That would be a sound conclusion if "one baptism for the remission of sins" meant baptized once and all sins thruout life were automatically remitted. Wesley obviously didn't teach that or believe that.1) I don't think Lucaspa and I disagree on any doctrine discussed here. I was somewhat surprised with his statement implying the the Creed was an approximation of the faith and that our new ideas and understandings have superseded the Creed.
However, if it means we are only to be baptized once, then the problem Maid Marie brought up goes away.
2) We are saved by the Grace of God. We are forgiven through the Grace of God. No act of man (including water baptism) can constrain God to do anything, not even forgive our sins. Pelagianism was a serious heresy. God is indeed sovereign.
So, yes be can be forgiven of our sins by God even if we are not baptized. Jesus decides who will be his friends and who will have eternal life. he does not ahve to follow man's rules.
I was thinking of people not in Christian countries or places that had never heard of Christ at all. Not many of those left, obviously, but they were the majority thru most of history.There are two issues here.
First, the lack of baptism should be an extremely unusual situation within Christain countries. Baptism is a sacrament isntituted by Jesus. He has commanded us to be baptized and to baptize others. Sure there can be situations (perhaps mental illness, perhaps a person who is becoming a Christain and dies, perhaps a baby who dies before being baptized). But IMHO to not be baptized because I decided to wait is a serious trangression of what God has providfed for us.
Th second issue is that the one baptism is not about eternal life. Baptism is an initiation rite, a sacrament of obedience. It is the beginning of the salvation process.
That's what I thought and Methodism teaches. However, if you read the Creed a certain way, seems to be saying something different from this: one baptism and sins are remitted forever. This understanding would go against what you said above and would justify lucaspa saying the Creed had been superceded in this particular, narrow case. Change the understanding of what the Creed is saying and this all goes away.
Eternal life is about prevenient Grace and our acceptance of the free gift of eternal life. We are justified, we have eternal life, by Grace through faith in Christ Jesus. As I daid before, Jesus can choose to accpet who he will. Certainly we hope and expect that he will accept children who have yet to believe.
Or people who have not heard of him. I personally would hope God would accept nearly everyone He possibly can. I believe in a loving and inclusive God, not a nitpicker exclusive on.

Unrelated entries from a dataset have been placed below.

/-- Settles O55: the CMD write accepts the command, its micro-steps end in its meaning, and the idle engine keeps it for the
rest of the 34. -/
theorem microStepsRefineTheCommand : Obligations.MicroStepsRefineTheCommand := by
  intro i s hp he
  have hcmd : step s = .next (accept i { s with events := [] }) :=
    (step_bus he).trans (congrArg _ (transact_commandTransaction (s := { s with events := [] }) hp i))
  obtain ⟨k, hk⟩ : ∃ k, 34 = commandLength i s.a s.b + k :=
    Nat.exists_eq_add_of_le (by have := commandLength_eq i s.a s.b; omega)
  have hend : Sys2Proof.core.run 34 (accept i { s with events := [] }) =
      .next (finish i (accept i { s with events := [] })) := by
    rw [hk]
    exact run_command_alone (s := { s with events := [] }) rfl k
  exact (run_succ Sys2Proof.core hcmd).trans (hend.trans (exec_idle (s := { s with events := [] }) hp).symm)

/-- Settles O57: the states in flight have the PHASE and KI of the rule, and after the last micro-step the engine is idle. -/
theorem fixedStepCount : Obligations.FixedStepCount := by
  intro i s _ he
  obtain ⟨hidle, -, -⟩ := finish_phase_ovr_events i (accept i s)
  refine ⟨fun c hs => ⟨finish i (accept i s), micro_inFlight_last (n := 0) (commandLength_of_fault hs).symm, hidle⟩,
    fun p v0 f0 hs n hn => ?_⟩
  have hlen := commandLength_of_start hs
  rcases Nat.lt_or_eq_of_le hn with hlt | rfl
  · refine ⟨inFlight i s n, run_inFlight he (by omega), ?_⟩
    cases n with
    | zero => simp [inFlight]
    | succ n =>
      have hki := iterated_ki_toNat (show n ≤ 32 by omega) (setupStep (accept i s))
      refine ⟨by omega, fun _ h => ⟨iterated_phase_of_lt (by omega) _, by rw [inFlight, hki]⟩, fun h => ?_, by omega⟩
      obtain rfl : n = 32 := by omega
      exact ⟨rfl, rfl⟩
  · have hrun := run_command_alone (i := i) he 0
    rw [hlen] at hrun
    exact ⟨finish i (accept i s), hrun, by omega, by omega, by omega, fun _ => hidle⟩

/-! ### Host transactions between the micro-steps (41 R138, R141) -/

/-- A transaction while a command is in flight leaves it in flight after as many micro-steps. -/
theorem step_bus_inFlight (i : Instr) {s : State} {tr : Transaction} {rest : List Event} (n : Nat)
    (he : s.events = .bus tr :: rest) :
    ∃ w f, step (inFlight i s n) = .next (inFlight i (withHost (ovrAfterEvent s.ovr (.bus tr)) f w rest s) n) := by
  obtain ⟨w, f, htr⟩ := transact_busy (s := { inFlight i s n with events := rest }) (inFlight_busy i s n) tr
  refine ⟨w, f, (step_bus ((inFlight_events i s n).trans he)).trans (congrArg _ (htr.trans ?_))⟩
  rw [inFlight_withHost, ← inFlight_ovr i s n]
  rfl

/-- A micro event of a command in flight is its next micro-step. -/
theorem step_micro_inFlight (i : Instr) {s : State} {rest : List Event} (n : Nat) (he : s.events = .micro :: rest) :
    step (inFlight i s n) = micro (inFlight i (withHost s.ovr s.free s.rdata rest s) n) := by
  have h := congrArg (fun t : State => { t with events := rest }) (inFlight_eq_withHost i s n)
  exact (step_micro ((inFlight_events i s n).trans he)).trans
    (congrArg micro (h.trans (inFlight_withHost s.ovr s.free s.rdata rest s i n).symm))

/-- Transactions and micro-steps of a command in flight, in any order, up to the last micro-step. -/
theorem run_inFlight_interleaved {i : Instr} {between after : List Event} {s : State} {n : Nat}
    (hb : ∀ e ∈ between, e = .micro ∨ ∃ tr, e = .bus tr) (he : s.events = between ++ after)
    (hn : n + between.count .micro < commandLength i s.a s.b) :
    ∃ w f, Sys2Proof.core.run between.length (inFlight i s n) =
      .next (inFlight i (withHost (ovrAfter s.ovr between) f w after s) (n + between.count .micro)) := by
  induction between generalizing s n with
  | nil =>
    obtain rfl : s.events = after := he
    exact ⟨s.rdata, s.free, rfl⟩
  | cons e es ih =>
    rw [List.forall_mem_cons] at hb
    obtain ⟨rfl | ⟨tr, rfl⟩, hes⟩ := hb
    · rw [List.count_cons_self, ← Nat.add_assoc, Nat.add_right_comm] at hn ⊢
      have hstep := (step_micro_inFlight i n he).trans (micro_inFlight (by simp only [withHost_a, withHost_b]; omega))
      obtain ⟨w, f, hrun⟩ := ih (s := withHost s.ovr s.free s.rdata (es ++ after) s) hes rfl hn
      exact ⟨w, f, (run_succ Sys2Proof.core hstep).trans hrun⟩
    · rw [List.count_cons_of_ne (by simp)] at hn ⊢
      obtain ⟨w, f, hstep⟩ := step_bus_inFlight i n he
      obtain ⟨w', f', hrun⟩ := ih (s := withHost (ovrAfterEvent s.ovr (.bus tr)) f w (es ++ after) s) hes rfl hn
      exact ⟨w', f', (run_succ Sys2Proof.core hstep).trans hrun⟩

/-- Whatever transactions fall between its micro-steps, a command ends in its meaning, taken in a state that differs only in
what belongs to the host. -/
theorem run_command_interleaved {i : Instr} {s : State} {between after : List Event} (hp : s.phase = .idle)
    (he : s.events = .bus (commandTransaction i) :: between ++ .micro :: after)
    (hb : ∀ e ∈ between, e = .micro ∨ ∃ tr, e = .bus tr) (hcount : between.count .micro + 1 = commandLength i s.a s.b) :
    ∃ w f, Sys2Proof.core.run (between.length + 2) s =
      .next (finish i (accept i (withHost (ovrAfter s.ovr between) f w after s))) := by
  have hcmd : step s = .next (accept i { s with events := between ++ .micro :: after }) :=
    (step_bus he).trans
      (congrArg _ (transact_commandTransaction (s := { s with events := between ++ .micro :: after }) hp i))
  obtain ⟨w, f, hrun⟩ := run_inFlight_interleaved (i := i) (s := { s with events := between ++ .micro :: after }) (n := 0)
    hb rfl (by simp only; omega)
  refine ⟨w, f, (run_succ Sys2Proof.core hcmd).trans ((run_add _ 1 hrun).trans (run_succ Sys2Proof.core ?_))⟩
  exact (step_micro_inFlight i _ rfl).trans (micro_inFlight_last (by rw [Nat.zero_add]; exact hcount))

/-! ### OVR (41 R141) -/

/-- An event that is no clearing STATUS write leaves OVR set exactly when it was or the event is a dropped write. -/
theorem ovrAfterEvent_eq_true_iff {e : Event} (h : ∀ w, w.getLsbD 3 = true → .bus ⟨true, Addr.STATUS, w⟩ ≠ e)
    (ovr : Bool) :
    ovrAfterEvent ovr e = true ↔
      ovr = true ∨ ∃ addr w, .bus ⟨true, addr, w⟩ = e ∧ (addr = Addr.A ∨ addr = Addr.B ∨ addr = Addr.CMD) := by
  cases e with
  | micro | command | poll | copy | reset => simp [ovrAfterEvent]
  | bus tr =>
    obtain ⟨we, addr, w⟩ := tr
    cases we with
    | false => simp [ovrAfterEvent]
    | true =>
      have hclear : ¬ (addr = Addr.STATUS ∧ w.getLsbD 3 = true) := fun ⟨ha, hw⟩ => h w hw (ha ▸ rfl)
      simp only [ovrAfterEvent, if_neg hclear]
      split <;> simp [*]

/-- Where no STATUS write clears it, OVR is 1 exactly when it was 1 before or one of the events is a dropped write (log 11). -/
theorem ovrAfter_eq_true_iff {es : List Event} (h : ∀ w, w.getLsbD 3 = true → .bus ⟨true, Addr.STATUS, w⟩ ∉ es)
    (ovr : Bool) :
    ovrAfter ovr es = true ↔
      ovr = true ∨ ∃ addr w, .bus ⟨true, addr, w⟩ ∈ es ∧ (addr = Addr.A ∨ addr = Addr.B ∨ addr = Addr.CMD) := by
  induction es generalizing ovr with
  | nil => simp
  | cons e es ih =>
    rw [ovrAfter_cons, ih fun w hw hm => h w hw (List.mem_cons_of_mem e hm),
      ovrAfterEvent_eq_true_iff fun w hw he => h w hw (he ▸ List.mem_cons_self)]
    simp only [List.mem_cons, or_and_right, exists_or, or_assoc]

/-! ### What the host sees at the end (41 R138) -/

/-- After a fault neither result register can be read. -/
theorem FaultedWith.reads {i : Instr} {c : Cause} {s t : State} (h : FaultedWith i c s t) :
    readRegister Addr.R0 t = none ∧ readRegister Addr.R1 t = none :=
  ⟨by rw [readRegister_R0, h.done_eq]; rfl, readRegister_R1_invalid (.inl h.done_eq)⟩

/-- After a command that completes the host reads its results. -/
theorem finish_accept_reads {i : Instr} {s : State} {r : Results} (h : answer i s.a s.b = .result r) :
    readRegister Addr.R0 (finish i (accept i s)) = some r.r0 ∧ readRegister Addr.R1 (finish i (accept i s)) = r.r1 := by
  obtain ⟨p, v0, f0, hs⟩ := setup_of_answer_result h
  have hc := finish_accept_completedBy hs
  obtain ⟨hr0, hr1, hpair⟩ := finish_accept_results h
  rw [readRegister_R0, readRegister_R1, currentInstr, hc.done_eq, hc.func_eq, Instr.ofCode_code, hr0, hr1, ← hpair]
  cases r.r1 <;> simp

/-- Settles O56: both rows by `run_command_interleaved`, with 33 or no micro-steps before the last; OVR by
`ovrAfter_eq_true_iff`. -/
theorem interleavingCannotChangeTheResult : Obligations.InterleavingCannotChangeTheResult := by
  intro i s between after hp he hb
  refine ⟨fun r hr hcount => ?_, fun c hc hcount => ?_, fun h => ovrAfter_eq_true_iff h s.ovr⟩
  · obtain ⟨p, v0, f0, hs⟩ := setup_of_answer_result hr
    obtain ⟨w, f, hrun⟩ := run_command_interleaved hp he hb (by rw [hcount, commandLength_of_start hs])
    have hcomp := finish_accept_completedBy (s := withHost (ovrAfter s.ovr between) f w after s) hs
    obtain ⟨hr0, hr1, -⟩ := finish_accept_results (s := withHost (ovrAfter s.ovr between) f w after s) hr
    obtain ⟨hread0, hread1⟩ := finish_accept_reads (s := withHost (ovrAfter s.ovr between) f w after s) hr
    exact ⟨_, hrun, hcomp.phase_eq, hcomp.done_eq, hcomp.err_eq, hcomp.cause_eq, hcomp.func_eq, hr0,
      fun w' hw => by rw [hr1, hw, Option.getD_some], hread0, hread1, hcomp.frame.a_eq, hcomp.frame.b_eq,
      hcomp.frame.events_eq, hcomp.frame.ovr_eq⟩
  · have hs := setup_of_answer_fault hc
    obtain ⟨w, f, hrun⟩ := run_command_interleaved hp he hb (by rw [hcount, commandLength_of_fault hs])
    have hfault := finish_accept_faultedWith (s := withHost (ovrAfter s.ovr between) f w after s) hs
    obtain ⟨hread0, hread1⟩ := hfault.reads
    exact ⟨_, hrun, hfault.phase_eq, hfault.done_eq, hfault.err_eq, hfault.cause_eq, hfault.func_eq, hread0, hread1,
      hfault.frame.a_eq, hfault.frame.b_eq, hfault.frame.events_eq, hfault.frame.ovr_eq⟩

end Sys2Proof.Machine
end

section
/-! PROOFS. The family of spec/42_rotation_mode.md: the argument reduction (O18, O19, O20), the rotation step (O16), the bounds on
the angle and on the vector along the 32 steps (O21, O22), the gain multiply and the division of TAN (O23), and the four commands
(O6, O7, O8, O9, O26). -/

namespace Sys2Proof.Machine

open Sys2Proof.Const Sys2Proof.Fixed

/-! ### The argument reduction (42 R160) -/

theorem S_TWO_PI : S TWO_PI = 26986075410 := by decide

theorem S_PI : S PI = 13493037705 := by decide

theorem S_HALF_PI : S HALF_PI = 6746518852 := by decide

theorem S_THREE_HALF_PI : S THREE_HALF_PI = 20239556557 := by decide

/-- A negative truncating remainder is one period below the floored one. -/
theorem tmod_twoPi (n : Int) :
    (0 ≤ n.tmod 26986075410 ∧ n.tmod 26986075410 = n % 26986075410) ∨
    (n.tmod 26986075410 < 0 ∧ n.tmod 26986075410 + 26986075410 = n % 26986075410) := by
  rw [Int.tmod_eq_emod]
  split <;> omega

/-- Step 1 of the reduction gives the floored remainder. -/
theorem S_reduceTurn (θ : Word) : S (reduceTurn θ) = S θ % 26986075410 := by
  have hrem : S (rem θ TWO_PI two_pi_ne_zero) = (S θ).tmod 26986075410 := by rw [S_rem, S_TWO_PI]
  rw [reduceTurn]
  rcases tmod_twoPi (S θ) with ⟨hpos, hmod⟩ | ⟨hneg, hmod⟩
  · rw [if_neg (by omega), hrem, hmod]
  · rw [if_pos (by omega), S_add, hrem, S_TWO_PI, hmod] <;> rw [hrem, S_TWO_PI] <;> omega

theorem reduce_of_lower {θ : Word} (h : S (reduceTurn θ) ≤ 6746518852) : reduce θ = (reduceTurn θ, Rom.gainK) := by
  have h1 : ¬ (S HALF_PI < S (reduceTurn θ) ∧ S (reduceTurn θ) < S THREE_HALF_PI) := by rw [S_HALF_PI]; omega
  have h2 : ¬ S THREE_HALF_PI ≤ S (reduceTurn θ) := by rw [S_THREE_HALF_PI]; omega
  rw [reduce, if_neg h1, if_neg h2]

theorem reduce_of_middle {θ : Word} (h1 : 6746518852 < S (reduceTurn θ)) (h2 : S (reduceTurn θ) < 20239556557) :
    reduce θ = (sub (reduceTurn θ) PI, Rom.gainNegK) := by
  rw [← S_HALF_PI] at h1
  rw [← S_THREE_HALF_PI] at h2
  rw [reduce, if_pos ⟨h1, h2⟩]

theorem reduce_of_upper {θ : Word} (h : 20239556557 ≤ S (reduceTurn θ)) :
    reduce θ = (sub (reduceTurn θ) TWO_PI, Rom.gainK) := by
  rw [← S_THREE_HALF_PI] at h
  rw [reduce, if_neg (by omega), if_pos h]

/-- Settles O18: step 1 by `S_reduceTurn`, one lemma for each interval, and no subtraction leaves the range of a word. -/
theorem reductionByIntervals : Obligations.ReductionByIntervals := by
  intro θ
  have hlt : S θ % 26986075410 < 26986075410 := Int.emod_lt_of_pos _ (by norm_num)
  rw [← S_reduceTurn] at hlt ⊢
  refine ⟨rfl, fun h => ?_, fun h1 h2 => ?_, fun h => ?_⟩
  · rw [reduce_of_lower h]
    exact ⟨rfl, Rom.gainK_eq⟩
  · rw [reduce_of_middle h1 h2]
    exact ⟨by rw [S_sub, S_PI] <;> rw [S_PI] <;> omega, Rom.gainNegK_eq⟩
  · rw [reduce_of_upper h]
    exact ⟨by rw [S_sub, S_TWO_PI] <;> rw [S_TWO_PI] <;> omega, Rom.gainK_eq⟩

/-- The range of the reduced angle, and the two gain factors (42 R162). -/
theorem reduce_range (θ : Word) :
    -6746518853 ≤ S (reduce θ).1 ∧ S (reduce θ).1 ≤ 6746518852 ∧
    ((reduce θ).2 = 0x000000009B74EDA8#64 ∨ (reduce θ).2 = 0xFFFFFFFF648B1258#64) := by
  obtain ⟨-, hlower, hmiddle, hupper⟩ := reductionByIntervals θ
  rcases lt_or_ge 6746518852 (S θ % 26986075410) with h1 | h1
  · rcases lt_or_ge (S θ % 26986075410) 20239556557 with h2 | h2
    · obtain ⟨hz, hf⟩ := hmiddle h1 h2
      exact ⟨by omega, by omega, .inr hf⟩
    · obtain ⟨hz, hf⟩ := hupper h2
      exact ⟨by omega, by omega, .inl hf⟩
  · obtain ⟨hz, hf⟩ := hlower h1
    exact ⟨by omega, by omega, .inl hf⟩

/-- Settles O19: the range by the intervals, the table row by row. -/
theorem reducedAngleRange : Obligations.ReducedAngleRange := ⟨reduce_range, by decide⟩

/-- The reduction reads the operand only modulo one period (42 R171). -/
theorem reduce_congr {θ1 θ2 : Word} (h : S θ1 % 26986075410 = S θ2 % 26986075410) : reduce θ1 = reduce θ2 := by
  have hturn : reduceTurn θ1 = reduceTurn θ2 := word_ext (by rw [S_reduceTurn, S_reduceTurn, h])
  rw [reduce, reduce, hturn]

/-! ### The rotation step (42 R163) -/

theorem rotate_of_pos {p : Vec} (h : 0 < S p.z) (k : Nat) :
    rotate k p = ⟨sub p.x (asr p.y k), add (asr p.x k) p.y, sub p.z (Rom.angle k)⟩ := if_pos h

theorem rotate_of_nonpos {p : Vec} (h : S p.z ≤ 0) (k : Nat) :
    rotate k p = ⟨add p.x (asr p.y k), sub p.y (asr p.x k), add p.z (Rom.angle k)⟩ := if_neg (not_lt.2 h)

This is how I understand it.Baptism does not remove our inherited human nature, and our ancestral heritage of being sinful creatures. Accepting Jesus as Lord and Savior does not remove our tendency to sin. We spend our lives struggling with sin. We are converted each day. Each day we become more Christ-like. This is one of Wesley's great gifts to the Western Church, an understanding of sanctification as a lifelong process. The Orthodox call this "theosis".
I wonder how Gadfly's view of "born again" fits in with this. I would think, in general, the "evangelical" view of born again is antithetical to this. Born again seems to be used as a "get out of jail free" card.